/-- Whether a team has ended but for its units: no group, no child in a pan or in the overflow area, no copy (15 R385). -/
def State.teamOver (s : State) (key : Nat) : Bool :=
  let t := s.team key
  t.groups.isEmpty && !t.saved && t.spilled == 0 && t.copies == 0 &&
    !(s.cores.any fun c => c.2.pans.any fun p => p.2.team == key)
/-- Whether it holds a unit or has operations in one. -/
def State.holdsUnit (s : State) (key : Nat) : Bool := s.units.any fun u => u.2.holder == some key || u.2.ops.any fun o => o.team == key
/-- The cores of a team. -/
def Team.cores (t : Team) : List Nat := if t.paired then [t.core, t.core + 1] else [t.core]
/-- Asks the host for what it may hold of the sectors that are about to be written back, and does not wait (log 62). -/
def State.askBacks (s : State) (w : Who) (xs : List Sector) : State := xs.foldl (fun (st : State) x => (st.askBackOf w x).getD st) s
/-- Writes back what a team's stash and the L1 of its cores hold dirty, and drops the stash (08 R206, R209; 15 R385). -/
def State.flushTeam (s : State) (w : Who) (key : Nat) : State :=
  let t := s.team key
  let s0 := s.askBacks w (t.stash.map (·.2) ++ t.cores.flatMap fun c => (s.core c).sectors.map (·.2))
  t.cores.foldl (fun (st : State) c => st.cleanL1 { w with gid := 256 * c }) (s0.cleanStash w key true)
/-- Ends a team that has ended: its stash is written back and its local memory is free; no unit was last held by it any more (08 R206; 09 R240;
15 R380, R385). -/
def State.endTeam (s : State) (key : Nat) : State :=
  if (tfind s.teams key).isSome && s.teamOver key && !s.holdsUnit key then
    let k := (s.team key).task
    let s1 := s.flushTeam (s.scheduler k (s.team key).core) key
    let t := s1.task k
    let s2 : State := { s1 with teams := tdel s1.teams key,
                                units := s1.units.map fun u => if u.2.lastHolder = some key then (u.1, { u.2 with lastHolder := none }) else u }
    s2.storeTask k { t with ended := t.ended + 1, state := if t.launch.teams ≤ t.ended + 1 then .completing else t.state }
  else s

/-! ### Victims (15 R389) -/

/-- The victim that the die pre-empts next: a running launch of effective priority 0 or 1, the lowest priority first, then the latest first
placement. Supervisor launches are never pre-empted (16 R398; log 59). -/
def State.victim (s : State) (d : Nat) : Option (Nat × Task) :=
  s.tasks.foldl (fun (b : Option (Nat × Task)) e =>
    if e.1 / 4096 = d ∧ e.2.state = .running ∧ e.2.effective ≤ 1 ∧ !e.2.launch.super then (match b with
      | none => some e
      | some c => if e.2.effective < c.2.effective ∨ (e.2.effective = c.2.effective ∧ c.2.placedAt ≤ e.2.placedAt) then some e else some c)
    else b) none
/-- Stops a launch: its slot is pre-empted and its copies are suspended after their current chunk. It is counted for the launch that is stopped (11
R314; 15 R390). -/
def State.stopTask (s : State) (k : Nat) : State :=
  let d := k / 4096
  let die := s.die d
  let s1 := s.setDie d { die with copies := die.copies.map fun c => if c.task = k then { c with suspended := true, engine := none } else c }
  (s1.storeTask k { s1.task k with state := .preempted }).countCtx (s.task k).launch.ctx d 21 0x07 1
/-- Whether a team stops: its launch is pre-empted and its image is not yet written (07 R197). -/
def State.stopping (s : State) (key : Nat) : Bool := (s.task (s.team key).task).state == .preempted && !(s.team key).saved
/-- Whether a pre-empted launch still has teams on cores. -/
def State.draining (s : State) (k : Nat) : Bool := s.teams.any fun e => e.2.task == k && !e.2.saved

end Sys2Proof.Machine
end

+++

• _What is expected_: Using the records above, please retype only the run of lines from the line holding "R314; 15 R390). -/" through the last line, both ends included.

• _Your solution_:
R314; 15 R390). -/
def State.stopTask (s : State) (k : Nat) : State :=
  let d := k / 4096
  let die := s.die d
  let s1 := s.setDie d { die with copies := die.copies.map fun c => if c.task = k then { c with suspended := true, engine := none } else c }
  (s1.storeTask k { s1.task k with state := .preempted }).countCtx (s.task k).launch.ctx d 21 0x07 1
/-- Whether a team stops: its launch is pre-empted and its image is not yet written (07 R197). -/
def State.stopping (s : State) (key : Nat) : Bool := (s.task (s.team key).task).state == .preempted && !(s.team key).saved
/-- Whether a pre-empted launch still has teams on cores. -/
def State.draining (s : State) (k : Nat) : Bool := s.teams.any fun e => e.2.task == k && !e.2.saved

end Sys2Proof.Machine
end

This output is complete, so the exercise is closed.